End-to-end DLTE scores (UJ-H, higher is better). Headline pipelines are selected on the development split and evaluated once on test to avoid selection bias over 1,120 test evaluations.
| Pipeline (Stage 1 / 2 / 3) | Composition | Selection | UJ-H ↑ |
|---|---|---|---|
| Starmie / GTE / GTE | Hybrid | Test rank-1 | 0.253 |
| Starmie / BERT / TransTab | Hybrid | Dev marginals | 0.231 |
| TUTA / GTE / GTE | Hybrid | Dev-selected (headline) | 0.229 |
| BERT / BERT / BERT | Monolithic | Best monolith | 0.139 |
| Starmie / TABBIE / TransTab | Hybrid | Test marginals | 0.134 |
UJ-H is the harmonic mean of union- and join-recall. Explore all 1,120 pipelines in the interactive viewer →
Composition gap.
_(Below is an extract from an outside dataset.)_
-- ==== Sys2Proof/Machine/Core.lean ====
section
/-! DEFINITION. The machine as the host runs it. -/

def Sys2Proof.core : Host.Core := { State := Sys2Proof.Machine.State, Fault := Sys2Proof.Machine.Fault, Refusal := Sys2Proof.Machine.Refusal, step := Sys2Proof.Machine.step, reset := Sys2Proof.Machine.State.reset }
end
Stacking per-stage winners is not the best pipeline: the dev-selected hybrid TUTA/GTE/GTE (0.229 UJ-H) beats the best monolith BERT/BERT/BERT (0.139) by 0.090, while assembling each stage's marginal leader reaches only 0.134; the unrestricted test maximum is 0.253 (Starmie/GTE/GTE). Granularities interact rather than stack — capability-matched hybrids win.
A hands-off fly-through of the 1,120 TRL-DLTE pipelines — every Stage-1 × Stage-2 × Stage-3 combination, colored by end-to-end UJ-H. The cube auto-tours on loop; no controls to fiddle with.
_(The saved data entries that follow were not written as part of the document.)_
-- ==== Sys2Proof/Certificates/Slice0/Obligations.lean ====
section
/-! DEFINITION. The statements for the provers. Rules are those of spec/; "decision D<n>" names an entry of
spec/92_eei_decisions.md, the spec's own choice that a rule carries. -/

open Sys2Proof Sys2Proof.Machine

/-! ## Keys and decoding -/

/-- R46 to R53: the encoder and the decoder agree. Every key word of an operation reads back as that operation; every
well-formed key word selects one operation, whose key word it is; a word wider than its key is rejected by name. -/
def Obligations.KeysReadBackAsTheirOperation : Prop :=
  (∀ i : Instr, i.keyed = true → ∃ k, encode i = some k ∧ k.wf = true ∧ decodeWord k = .ok i) ∧
  (∀ k : KeyWord, k.wf = true → ∃ i, decodeWord k = .ok i ∧ encode i = some k) ∧
  (∀ k : KeyWord, 2 ^ k.fmt.width ≤ k.bits → decodeWord k = .error (.keyTooWide k.fmt k.bits))

/-- R50 to R53 and R48: one word of every format, written out from the tables. -/
def Obligations.TableWordsDecode : Prop :=
  decodeWord ⟨.deb, 2, 0b100⟩ = .ok (.debFall0 2) ∧ decodeWord ⟨.deb, 3, 0b001⟩ = .ok (.debDown1 3) ∧
  decodeWord ⟨.evt, 1, 0b1⟩ = .ok (.evtRelease 1) ∧ decodeWord ⟨.ph, 0, 0b011⟩ = .ok .phReceive ∧
  decodeWord ⟨.gate, 0, 0b0⟩ = .ok .gatePoll ∧ decodeWord ⟨.mux, 0, 0b110⟩ = .ok (.muxOne 2) ∧
  decodeWord ⟨.mux, 0, 0b010⟩ = .ok .muxAll

/-- R56: the input word IN = {btn_n, rnd} of a line that gives `rnd` and does not reset reads back as the line, and
every word is the word of the line it stands for. -/
def Obligations.InputWordReadsBack : Prop :=
  (∀ (l : TickLine) (r : Channel), l.rnd = some r → l.rst = false → lineOfWord l.now (inWord l) = l) ∧
  (∀ (n : Nat) (w : BitVec 6), inWord (lineOfWord n w) = w)

/-- R57: a well-formed line written in the stimulus syntax reads back as itself, for every width of `now`. -/
def Obligations.StimulusLineReadsBack : Prop :=
  ∀ (p : Params) (l : TickLine), l.wf p = true → readLine p (showLine l) = .ok l

/-! ## The tick -/

/-- R77: one step is one tick. With valid parameters and no reset it is exec of the operation that the phase register's
key selects, after which the tick's inputs are used up (the model's own `stim` and `ticks`, log 2). -/
def Obligations.StepRunsTheDecodedHandler : Prop :=
  ∀ (s : State) (i : Instr), s.params.wf = true → s.rst = false →
    decodeWord ⟨.ph, 0, s.phase.toNat⟩ = .ok i →
    step s = match exec i s with
      | .next t => .next { t with stim := s.stim.tail, ticks := s.ticks + 1 }
      | .fault f => .fault f
      | .refused r => .refused r

/-- R77: TICK answers a next state whenever the parameters are valid and either it resets, or the phase is one of the five
and its line gives `rnd`; without a reset that state is the one the selected handler leaves. -/
def Obligations.TickCompletes : Prop :=
  ∀ s : State, s.params.wf = true → (s.rst = true ∨ (s.LegalPhase ∧ s.RndGiven)) →
    ∃ t, exec .tick s = .next t ∧ SameOutside s t ∧
      (s.rst = false → exec (decodePh s.phase) s = .next t)

/-- R117: a tick with `rst` = 1 loads RESET_STATE and does nothing else, in every state, an illegal phase among them, and
whether or not the line gives `rnd` (the values other than `deb` are decision D19). -/
def Obligations.ResetTickLoadsResetState : Prop :=
  ∀ s : State, s.params.wf = true → s.rst = true →
    ∃ t, exec .tick s = .next t ∧ (∀ c, t.deb.get c = .up) ∧ t.phase = 0b000#3 ∧ t.target = 0 ∧ t.given = false ∧
      t.hit = false ∧ t.cnt = 0 ∧ t.tD = 0 ∧ t.tP = 0 ∧ t.led = 0b0000#4 ∧ SameOutside s t

/-- R117, R7: the machine right after reset holds the values of R117 and is built with valid parameters. -/
def Obligations.ResetStateHoldsTheResetTable : Prop :=
  (∀ c, State.reset.deb.get c = .up) ∧ State.reset.phase = 0b000#3 ∧ State.reset.target = 0 ∧
  State.reset.given = false ∧ State.reset.hit = false ∧ State.reset.cnt = 0 ∧ State.reset.tD = 0 ∧
  State.reset.tP = 0 ∧ State.reset.led = 0b0000#4 ∧ State.reset.params = Params.default ∧
  State.reset.params.wf = true

/-- R38, R28: every step uses exactly one input sample and leaves the parameters alone (`stim` and `ticks` are the
model's own, log 2). -/
def Obligations.StepUsesOneInputSample : Prop :=
  ∀ s t : State, step s = .next t → t.stim = s.stim.tail ∧ t.ticks = s.ticks + 1 ∧ t.params = s.params

/-- R28, R43: no operation writes the parameters or the inputs. -/
def Obligations.NoOperationWritesParametersOrInputs : Prop :=
  ∀ (i : Instr) (s t : State), exec i s = .next t → SameOutside s t

/-! ## Refusals -/

/-- R84: the three illegal phase codes are refused with the code: each PH.ILLEGAL row in the phase that is its key, and,
with valid parameters and no reset, the tick that starts with one. No register is written. -/
def Obligations.IllegalPhaseIsRefused : Prop :=
  (∀ s : State, (s.phase = 0b101#3 → exec .phIllegal101 s = .refused (.illegalPhase 0b101#3)) ∧
    (s.phase = 0b110#3 → exec .phIllegal110 s = .refused (.illegalPhase 0b110#3)) ∧
    (s.phase = 0b111#3 → exec .phIllegal111 s = .refused (.illegalPhase 0b111#3))) ∧
  (∀ s : State, s.params.wf = true → s.rst = false →
    (s.phase = 0b101#3 ∨ s.phase = 0b110#3 ∨ s.phase = 0b111#3) →
    step s = .refused (.illegalPhase s.phase))

/-- R102: MUX select 011 is refused as ReservedMuxSelect in every state (decision D21). -/
def Obligations.ReservedMuxSelectIsRefused : Prop :=
  decodeWord ⟨.mux, 0, 0b011⟩ = .ok .muxRsvd ∧ ∀ s : State, exec .muxRsvd s = .refused .reservedMuxSelect

/-- R7, R105: a tick is refused with BadParameter exactly when a constraint of R7 is broken, and the name it carries is
that of a parameter whose own constraint is broken (which one is named first is the model's choice, log 5). -/
def Obligations.BadParametersAreRefused : Prop :=
  ∀ s : State,
    let p := s.params
    let broken : ParamName → Prop := fun n =>
      match n with
      | .wMs => ¬ 1 ≤ p.wMs
      | .tIdleBlink => ¬ p.tIdleBlink < 2 ^ p.wMs
      | .tPollIdle => ¬ p.tPollIdle < 2 ^ p.wMs
      | .tPollActive => ¬ p.tPollActive < 2 ^ p.wMs
      | .tPollGameOn => ¬ p.tPollGameOn < 2 ^ p.wMs
      | .tPollLost => ¬ p.tPollLost < 2 ^ p.wMs
      | .tGameOnToggle => ¬ p.tGameOnToggle < 2 ^ p.wMs
      | .tGiveWait => ¬ p.tGiveWait < 2 ^ p.wMs
      | .tReceiveTimeout => ¬ p.tReceiveTimeout < 2 ^ p.wMs
      | .tLostToggle => ¬ p.tLostToggle < 2 ^ p.wMs
      | .wCnt => ¬ 1 ≤ p.wCnt
      | .nGameOnToggles => ¬ p.nGameOnToggles < 2 ^ p.wCnt
      | .nLostToggles => ¬ p.nLostToggles < 2 ^ p.wCnt
    ((∃ n, broken n) → ∃ n, broken n ∧ step s = .refused (.badParameter n)) ∧
    (∀ n, step s = .refused (.badParameter n) → broken n)

/-- R105, R96: from every state that meets the game invariant, a tick whose line gives `rnd` goes on: none of the refusals
is reached. -/
def Obligations.GoodStatesNeverStop : Prop :=
  ∀ s : State, GameInv s → s.RndGiven → ∃ t, step s = .next t ∧ GameInv t

/-! ## LED mux -/

/-- R98 to R101: HOLD writes nothing; OFF, ALL and ONE(idx) write 0000, 1111 and the mask of idx to `led` and nothing
else. -/
def Obligations.MuxCommandsWriteOnlyLed : Prop :=
  ∀ (s : State) (idx : Channel),
    exec .muxHold s = .next s ∧
    exec .muxOff s = .next { s with led := 0b0000#4 } ∧
    exec .muxAll s = .next { s with led := 0b1111#4 } ∧
    ∃ t, exec (.muxOne idx) s = .next t ∧ t = { s with led := t.led } ∧
      ∀ j : Channel, t.led.getLsbD j.val = decide (j = idx)

/-! ## Debounce machine -/

/-- R65, R66, R68, R70, R71, R72: in the state that their key names, the six transitions without an event write the
channel's register and nothing else. -/
def Obligations.DebounceTransitionsWithoutEvent : Prop :=
  ∀ (c : Channel) (s : State) (i : Instr) (d v : DebState),
    (i, d, v) ∈ [(Instr.debUp0 c, DebState.up, DebState.falling), (.debUp1 c, .up, .up), (.debFall1 c, .falling, .up),
      (.debDown0 c, .down, .down), (.debRise1 c, .rising, .up), (.debRise0 c, .rising, .down)] →
    s.deb.get c = d →
    ∃ t, exec i s = .next t ∧ t.deb.get c = v ∧ (∀ j, j ≠ c → t.deb.get j = s.deb.get j) ∧
      t = { s with deb := t.deb }

/-- R66, R70: in the state their key selects them in, UP1 and DOWN0 change nothing at all (decision D9). -/
def Obligations.StableSamplesChangeNothing : Prop :=
  ∀ (c : Channel) (s : State),
    (s.deb.get c = .up → exec (.debUp1 c) s = .next s) ∧ (s.deb.get c = .down → exec (.debDown0 c) s = .next s)

/-- The model's reading of a debounce operation executed in a state its key does not name (log 9; the spec selects by key
only): the rule's writes are the same whatever the channel's register held. That it goes on in an illegal phase too is
the model's reading, log 15. -/
def Obligations.DebounceRowsActAlikeInEveryDebounceState : Prop :=
  ∀ (c : Channel) (s : State) (d : DebState) (i : Instr),
    i ∈ [Instr.debDown0 c, .debDown1 c, .debUp0 c, .debUp1 c, .debFall0 c, .debFall1 c, .debRise0 c, .debRise1 c] →
    exec i { s with deb := s.deb.set c d } = exec i s ∧ ∃ t, exec i s = .next t

/-- R67 with R85: at Falling, DEB.FALL0 sets the channel to Down and raises PRESS, which starts a round in Idle and does nothing in
the four other phases (for an illegal phase see EventsHaveNoEffectInAnIllegalPhase). -/
def Obligations.ConfirmedPressGoesDownAndRaisesPress : Prop :=
  ∀ (c : Channel) (s : State), s.LegalPhase → s.deb.get c = .falling →
    ∃ t, exec (.debFall0 c) s = .next t ∧ t.deb.get c = .down ∧ (∀ j, j ≠ c → t.deb.get j = s.deb.get j) ∧
      (s.phase = 0b000#3 → t = { s with deb := t.deb, phase := 0b001#3, cnt := 0, tP := s.now }) ∧
      (s.phase ≠ 0b000#3 → t = { s with deb := t.deb })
Once downstream conditions are standardized, encoder quality is capability-specific rather than captured by a single leaderboard — and end-to-end quality depends on how capabilities compose, not on per-stage rank in isolation.
A capability profile of representative encoders — the shape, not any single score, is the point.
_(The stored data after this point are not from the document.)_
-- ==== Sys2Proof/Tests/Slice0.lean ====
section
/-! SUPPORT. Tests: the checks on ill-formed input, one word of each key from the tables of spec/30, one-step vectors of
spec/95 (each named by its id), and for every statement with hypotheses states that meet them. -/

namespace Sys2Proof.Tests

open Sys2Proof Sys2Proof.Machine

/-! ## Helpers -/

/-- The next state, if there is one. -/
def nextOf (r : Result) : Option State :=
  match r with
  | .next t => some t
  | .fault _ => none
  | .refused _ => none

/-- The refusal, if there is one. -/
def refusalOf (r : Result) : Option Refusal :=
  match r with
  | .next _ => none
  | .fault _ => none
  | .refused f => some f

/-- The next state, or the given one where there is none. -/
def after (r : Result) (d : State) : State := (nextOf r).getD d

/-- An outcome that goes on is the next state `after` names. -/
theorem goes_on {r : Result} {d : State} (h : (nextOf r).isSome = true) : r = .next (after r d) := by
  cases r <;> first | rfl | cases h

/-- A line of spec/95 without `rst`. -/
def line (now : Nat) (btn : BitVec 4) (rnd : Option Channel) : TickLine := ⟨now, btn, rnd, false⟩

/-- The state `s` with one line at its ports. -/
def given1 (s : State) (now : Nat) (btn : BitVec 4) (rnd : Option Channel) : State := s.withStim [line now btn rnd]

/-- One tick on one line. -/
def tickOn (s : State) (now : Nat) (btn : BitVec 4) (rnd : Option Channel) : Option State :=
  nextOf (exec .tick (given1 s now btn rnd))

/-- The reset state moved to a phase. -/
def inPhase (p : Phase) : State := { State.reset with phase := p.code }

/-! ## Ill-formed input is refused -/

theorem test_params_default_wf : Params.default.wf = true := by decide

/-- One parameter set for each constraint of R7, which the check refuses by the parameter's name. -/
theorem test_params_each_constraint :
    (checkParams { Params.default with wMs := 0, tIdleBlink := 0 } = some .wMs) ∧
    (checkParams { Params.default with tIdleBlink := 2 ^ 32 } = some .tIdleBlink) ∧
    (checkParams { Params.default with tPollIdle := 2 ^ 32 } = some .tPollIdle) ∧
    (checkParams { Params.default with tPollActive := 2 ^ 32 } = some .tPollActive) ∧
    (checkParams { Params.default with tPollGameOn := 2 ^ 32 } = some .tPollGameOn) ∧
    (checkParams { Params.default with tPollLost := 2 ^ 32 } = some .tPollLost) ∧
    (checkParams { Params.default with tGameOnToggle := 2 ^ 32 } = some .tGameOnToggle) ∧
    (checkParams { Params.default with tGiveWait := 2 ^ 32 } = some .tGiveWait) ∧
    (checkParams { Params.default with tReceiveTimeout := 2 ^ 32 } = some .tReceiveTimeout) ∧
    (checkParams { Params.default with tLostToggle := 2 ^ 32 } = some .tLostToggle) ∧
    (checkParams { Params.default with wCnt := 0 } = some .wCnt) ∧
    (checkParams { Params.default with nGameOnToggles := 8 } = some .nGameOnToggles) ∧
    (checkParams { Params.default with nLostToggles := 8 } = some .nLostToggles) := by decide

/-- The same sets are ill-formed for WellFormed's own check. -/
theorem test_params_wf_refuses :
    Params.wf { Params.default with wMs := 0 } = false ∧
    Params.wf { Params.default with tIdleBlink := 2 ^ 32 } = false ∧
    Params.wf { Params.default with tPollIdle := 2 ^ 32 } = false ∧
    Params.wf { Params.default with tPollActive := 2 ^ 32 } = false ∧
    Params.wf { Params.default with tPollGameOn := 2 ^ 32 } = false ∧
    Params.wf { Params.default with tPollLost := 2 ^ 32 } = false ∧
    Params.wf { Params.default with tGameOnToggle := 2 ^ 32 } = false ∧
    Params.wf { Params.default with tGiveWait := 2 ^ 32 } = false ∧
    Params.wf { Params.default with tReceiveTimeout := 2 ^ 32 } = false ∧
    Params.wf { Params.default with tLostToggle := 2 ^ 32 } = false ∧
    Params.wf { Params.default with wCnt := 0 } = false ∧
    Params.wf { Params.default with nGameOnToggles := 8 } = false ∧
    Params.wf { Params.default with nLostToggles := 8 } = false := by decide

/-- A key wider than its format, and a channel beside a key that carries none. -/
theorem test_key_words_ill_formed :
    KeyWord.wf ⟨.deb, 0, 8⟩ = false ∧ KeyWord.wf ⟨.evt, 0, 2⟩ = false ∧ KeyWord.wf ⟨.ph, 0, 8⟩ = false ∧
    KeyWord.wf ⟨.gate, 0, 2⟩ = false ∧ KeyWord.wf ⟨.mux, 0, 8⟩ = false ∧ KeyWord.wf ⟨.ph, 1, 0⟩ = false ∧
    KeyWord.wf ⟨.gate, 2, 0⟩ = false ∧ KeyWord.wf ⟨.mux, 3, 0⟩ = false := by decide

/-- A `now` of 2^32 does not fit the default W_MS (R57). -/
theorem test_line_now_too_wide : TickLine.wf .default ⟨2 ^ 32, 0b1111#4, none, false⟩ = false := by decide

/-- The two composites have no key (R46). -/
theorem test_composites_have_no_key :
    Instr.keyed .tick = false ∧ Instr.keyed .poll = false ∧ encode .tick = none ∧ encode .poll = none := by decide

/-! ## Words of the keys, from the tables of spec/30 -/

/-- The operation of one key word. -/
def opOf (f : Format) (c : Channel) (bits : Nat) : Option Instr := (decodeWord ⟨f, c, bits⟩).toOption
No model spans every capability. Different encoder families peak on different capability axes — surface-text tasks reward generic text encoders, while cross-table alignment and matching reward structure-aware specialists.
Read jointly, the three suites expose three structural gaps that single-paradigm evaluations cannot isolate: a specialization gap in model choice (CTbench), a transfer-scope gap between intra- and cross-table transfer (Rbench), and a composition gap where granularities interact rather than stack (DLTE).
If you find TRL-Bench useful for your research, please cite our work.
@article{pang2026trl,
title = {{TRL}-Bench: Standardizing Cross-Paradigm Representation-Level Evaluation of Tabular Encoders},
author = {Pang, Wei and Jian, Xiangru and Li, Hehan and Yu, Zhixuan and Xue, Alex and Li, Jinyang and Dong, Zhengyuan and Zhao, Xinjian and Xu, Hao and Zhang, Chao and Cheng, Reynold and {\"O}zsu, M. Tamer and Yu, Tianshu},
journal = {arXiv preprint arXiv:2606.09323},
year = {2026}
}
TRL-Bench spans three suites — TRL-CTbench (column/table), TRL-Rbench (row), and TRL-DLTE (compositional data-lake table enrichment).